A theoretical model has been developed for the formation of a space charge region in fundamentally new contact structures consisting of a semiconductor base and nano-connections applied to it.
The differences in the properties of a new type of contact are determined, both in structure and in length with respect to similar contact phenomena characteristic of Schottky barriers, continuous pn-junctions and heterojunctions.
A theoretical model of a new contact structure has been developed that provides effective phototransformation in the wide infrared range of solar radiation. It is shown that the effective absorption of infrared radiation becomes possible due to the elongation of the space charge region, which is ensured by creating many nanoscale pn junctions directly on the substrate.
The methods for the formation of nanocrystalline silicon inclusions (nc-Si) in the dielectric matrix of silicon oxide SiO2 are studied. The method of creating nc-Si on the silicon surface is chosen, with the aim of increasing the efficiency of silicon solar cells.
The mechanisms for the formation of etching pores on the surface of a silicon wafer, the methods and modes of etching are studied in order to create a given concentration of pores and topology for further doping of the developed silicon surface, that is, creating a pn junction.

The possibility of the formation of nc-Si pp SiO2 on a developed silicon surface by diffusion from parallel sources is investigated. The influence of the distribution and concentration of impurities on the electrical properties of the pn junction is studied, and the possibility of controlling optical and electrical parameters, depending on the heat treatment condition, is shown.
Computer simulation has studied the optical and electrical properties of the nc-Si-SiO2 system. It is established that the effective optical constants of porous silicon strongly depend on the concentration and topology of the pores. Such a relationship makes it possible to create effective anti-reflective coatings for solar cells.
Nanostructural surface treatment of a semiconductor and the deposition of zero-dimensional nanoinclusions from another homogeneous semiconductor material on it leads to the appearance of quantum dots (QDs), that is, nano-inclusions with dimensions of 10 ÷ 40 nm. These nano-inclusions are identified as quantum dots, since their energy spectrum consists of a set of discrete levels, similar to that of a single atom. Quantum dots of high concentration on the sensitive surface of the FP contribute to the appearance of an additional concentration of e-d pairs in the process of converting solar radiation into electrical energy.
The analysis of scientific publications on the current state of the problem of increasing the efficiency of conversion of solar and thermal energy into electrical energy using solar cells and thermoelectric converters has been carried out.
For further research in the field of increasing the efficiency of solar energy conversion into electrical and thermal energy, taking into account the widespread use of photo-and thermoelectric converters in photo-energy, as well as the availability of manufacturing technology as objects, silicon-based solar cells and thermoelectric converters based on bismuth systems were used -tellurium.
The design of a combined installation for the conversion of solar radiation, consisting of solar cells and thermoelements, is proposed.

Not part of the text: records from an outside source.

/-- A READ in range and not stale answers with the entry (R102, R103). -/
theorem readRsp_of_valid {k : Nat} (hq : s.ports[p]? = some q) (hk : k < q.countL.toNat)
    (hle : q.countL.toNat ≤ s.params.capacity) (hsince : q.since.toNat ≤ s.params.capacity - q.countL.toNat + k) :
    readRsp s p k = pointRsp (ramRead s (physIndex s.params.capacity q k)) := by
  obtain rfl := portAt_of_getElem? hq
  exact if_pos ⟨hk, (isStale_eq_false_iff_le hle).2 hsince⟩

/-- A READ out of range or stale answers with no data (R102, R104). -/
theorem readRsp_of_invalid {k : Nat} (hq : s.ports[p]? = some q) (hle : q.countL.toNat ≤ s.params.capacity)
    (hbad : q.countL.toNat ≤ k ∨ q.since.toNat > s.params.capacity - q.countL.toNat + k) :
    readRsp s p k = Rsp.stale := by
  obtain rfl := portAt_of_getElem? hq
  refine if_neg fun ⟨hk, hfresh⟩ => ?_
  rw [isStale_eq_false_iff_le hle] at hfresh
  omega

end Commands

end Sys2Proof.Machine

namespace Sys2Proof.Proofs

open Machine Safety

/-- Settles O30: the PUSH is a ring write of the slot's point and a move to the next slot, and each clause is one of the
laws of the two. -/
theorem pushWritesThePoint : Obligations.PushWritesThePoint := by
  intro s hw hslot hd hh hcap
  have hpos : 1 ≤ s.params.capacity := by omega
  refine ⟨_, exec_push_point hw hslot hd hh, ?_, fun idx hidx => ?_, ?_, ?_, ?_, ?_, fun p q hq => ?_, ?_,
    nextSlot_sequencer (s := afterRingWrite (slotPoint s s.slot.toNat) s) hw hslot, ?_⟩
  · rw [ramRead_nextSlot, ramRead_afterRingWrite, if_pos rfl, slotPoint]
  · rw [ramRead_nextSlot, ramRead_afterRingWrite, if_neg hidx]
  · rw [nextSlot_head, afterRingWrite_head _ hpos]
  · rw [nextSlot_head]
    rfl
  · rw [nextSlot_count, afterRingWrite_count _ hcap]
  · rw [nextSlot_pushes]
    rfl
  · rw [nextSlot_ports]
    exact ⟨_, bumpSince_since q hcap, afterRingWrite_ports_getElem? _ hq⟩
  · rw [nextSlot_ports]
    exact List.length_map _
  · rw [nextSlot_ram, nextSlot_head, nextSlot_count, nextSlot_pushes, nextSlot_ports]
    exact nextSlot_frame _

/-- Settles O35: by induction over the pushes, from a ring that holds the newest of the points before. -/
theorem ringHoldsTheNewestPushes : Obligations.RingHoldsTheNewestPushes := by
  intro c pws hc
  obtain ⟨t, ht, hnew⟩ := (HoldsNewest.ofReset hc).foldlM_ringWrite pws
  exact ⟨t, ht, hnew.count, hnew.content⟩

/-- Settles O37: the READ is one response, and it carries the entry's fields. -/
theorem readReturnsAValidEntry : Obligations.ReadReturnsAValidEntry := by
  intro s p g k q hq hk hle hsince
  have hread := execRead_eq s p g k
  rw [readRsp_of_valid hq hk hle hsince] at hread
  simp only [BitVec.ofNat_toNat]
  exact exec_of_onPort (i := .read p g k) hread hq

/-- Settles O38: out of range or stale, the READ is the one response with no data. -/
theorem readOutOfRangeOrStaleIsInvalid : Obligations.ReadOutOfRangeOrStaleIsInvalid := by
  intro s p g k q hq hle hbad
  have hread := execRead_eq s p g k
  rw [readRsp_of_invalid hq hle hbad] at hread
  exact exec_of_onPort (i := .read p g k) hread hq

/-- Settles O36: the latch is taken and the response given in one change of the port. -/
theorem snapLatchesTheRing : Obligations.SnapLatchesTheRing := by
  intro s p g q hq
  rw [BitVec.ofNat_toNat]
  exact exec_of_onPort (exec_snap_eq s p g) hq

/-- Settles O41: each of the three rows is the one refusal. -/
theorem reservedCommandsAreRefused : Obligations.ReservedCommandsAreRefused := by
  intro s p g a b q i hq hi
  have hrefused : exec i s = .next (respond p Rsp.refusal s) := by
    simp only [List.mem_cons, List.not_mem_nil, or_false] at hi
    rcases hi with rfl | rfl | rfl <;> rfl
  exact exec_of_onPort hrefused hq

end Sys2Proof.Proofs

/-! PROOFS. Exceptions (60_exceptions.md): CLOSED is left by RESET alone (R121, R123), and no step from a state that meets
the invariant stops (R113, R134). -/

namespace Sys2Proof.Machine

/-- In CLOSED no writer row is enabled: what is left is the commands, which answer on their ports, and the frames the
source queues (R121). -/
theorem Effect.frame_of_closed {s t : State} {i : Instr} (e : Effect s i t) (hi : i ≠ .reset)
    (hw : s.wstate = .closed) : t = { s with ports := t.ports, srcQ := t.srcQ } := by
  cases e with
  | huntMarker hw' | huntSkip _ hw' | huntTimeout _ hw' | rsvdInHunt _ hw' => cases hw.symm.trans hw'
  | collectByte _ hw' | collectLast _ hw' | collectTimeout _ hw' | rsvdInCollect _ hw' => cases hw.symm.trans hw'
  | closed _ hw' => obtain hw' | hw' := hw' <;> cases hw.symm.trans hw'
  | accept hw' | reject hw' => cases hw.symm.trans hw'
  | pushZero hw' | pushPoint hw' => cases hw.symm.trans hw'
  | reset => exact absurd rfl hi
  | unchanged | wireFrame => rfl
  | snap | readValid | readInvalid | stat | statUndefined | rsvd0 | rsvd47 | rsvd8F => rfl

end Sys2Proof.Machine

namespace Sys2Proof.Proofs

open Machine

/-- Settles O51: under the invariant PUSH stays inside the frame and the ring, a READ inside the ring, and every other
meaning answers in all states. -/
theorem stepNeverStops : Obligations.StepNeverStops :=
  fun _ h => step_completes h

/-- Settles O47: the frame of an instruction in CLOSED, which holds WSTATE too. -/
theorem onlyResetLeavesClosed : Obligations.OnlyResetLeavesClosed := by
  intro s t i ht hw hi
  have hframe := (exec_effect ht).frame_of_closed hi hw
  have hwstate : t.wstate = s.wstate := by rw [hframe]
  exact ⟨hwstate.trans hw, hframe⟩

end Sys2Proof.Proofs

/-! PROOFS. Reset and hazards (70_reset_and_hazards.md): where the run is over, every agent's turn passes (R134). -/

namespace Sys2Proof.Machine

/-! ## Turns of agents that have nothing enabled -/

section Idle

variable {s : State}

/-- A writer's turn where no internal step is due passes. -/
theorem step_writer_idle (ht : turnOf s = .writer) (hi : internalDue s = false) : step s = .next (afterTurn s) := by
  have ho : offered s (turnOf s) = some .internal := by rw [ht]; rfl
  have hd : decode (ctxOf s) .internal = .error .noInternalStep := by
    simp only [decode, decodeInternal, ctxOf]
    cases hw : s.wstate with
    | decode | push => simp [internalDue, hw] at hi
    | hunt | collect | closed => rfl
  exact step_rejects ho hd

/-- A source's turn passes where the source has nothing to give to a writer that asks for it; a writer that does not ask
leaves it what it has. -/
theorem step_source_idle {ts : List Turn} (hs : s.sched = .source :: ts) (hq : requests s = true → s.srcQ = []) :
    step s = .next (afterTurn s) := by
  cases hr : requests s with
  | true =>
    have ho : offered s (turnOf s) = none := by simp [turnOf_cons hs, offered, hq hr]
    exact step_waits ho
  | false => rw [step_source_unserved hs hr, afterTurn_cons hs]

/-- A port that is not the build's own reads as the port after reset, which has no command either. -/
theorem portAt_cmds_of_idle (hp : ∀ q ∈ s.ports, q.cmds = []) (p : Nat) : (portAt s p).cmds = [] := by
  cases h : s.ports[p]? with
  | some q => rw [portAt_of_getElem? h]; exact hp q (List.mem_of_getElem? h)
  | none => simp [portAt, List.getD, h, Port.reset]

/-- A consumer's turn where no command is pending passes. -/
theorem step_consumer_idle {p : Nat} (ht : turnOf s = .consumer p) (hp : ∀ q ∈ s.ports, q.cmds = []) :
    step s = .next (afterTurn s) := by
  have ho : offered s (turnOf s) = none := by simp [ht, offered, portAt_cmds_of_idle hp p]
  exact step_waits ho

theorem firstPending_of_idle : ∀ {ports : List Port} (n : Nat), (∀ q ∈ ports, q.cmds = []) →
    firstPending ports n = none
  | [], _, _ => rfl
  | q :: qs, n, h => by
    rw [firstPending, if_pos (h q List.mem_cons_self)]
    exact firstPending_of_idle (n + 1) fun r hr => h r (List.mem_cons_of_mem _ hr)

/-- Where the schedule is empty and no agent has anything to do, the turn falls to the writer (log entry 7). -/
theorem turnOf_idle (hs : s.sched = []) (hi : internalDue s = false) (hq : requests s = true → s.srcQ = [])
    (hp : ∀ q ∈ s.ports, q.cmds = []) : turnOf s = .writer := by
  have hsource : ¬ (requests s ∧ s.srcQ ≠ []) := fun ⟨hr, hne⟩ => hne (hq hr)
  simp only [turnOf, hs, defaultTurn, hi, if_neg hsource, firstPending_of_idle 0 hp, Bool.false_eq_true, if_false]

end Idle

end Sys2Proof.Machine

namespace Sys2Proof.Proofs

open Machine

/-- Settles O57: whosever turn it is, named by the schedule or by default, passes. -/
theorem nothingMovesWhenTheRunIsOver : Obligations.NothingMovesWhenTheRunIsOver := by
  rintro s ⟨hwriter, hsource, hports, hhost⟩
  suffices hpass : step s = .next (afterTurn s) from hpass
  cases hs : s.sched with
  | nil => exact step_writer_idle (turnOf_idle hs hwriter hsource hports) hwriter
  | cons τ ts =>
    cases τ with
    | writer => exact step_writer_idle (turnOf_cons hs) hwriter
    | source => exact step_source_idle hs hsource
    | consumer p => exact step_consumer_idle (turnOf_cons hs) hports
    | host line =>
      have hline : line ≠ 1#1 := by
        rintro rfl
        exact hhost (hs ▸ List.mem_cons_self)
      rw [step_host_low hs hline, afterTurn_cons hs]

end Sys2Proof.Proofs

The results of measurements of parameters of the combined installation based on photovoltaic cells from crystalline silicon and thermoelements of the bismuth-tellurium system are presented. It is shown that the combined installation increases the conversion efficiency of solar radiation by 5% and such installations can be operated in countries with very hot climates.
A laboratory sample of a combined system — a phototransducer, a thermoelectric converter based on silicon SCs and bismuth – tellurium thermal converters — was developed and manufactured. The possibility of increasing the efficiency of the combined system by 5% compared with a photovoltaic battery is shown.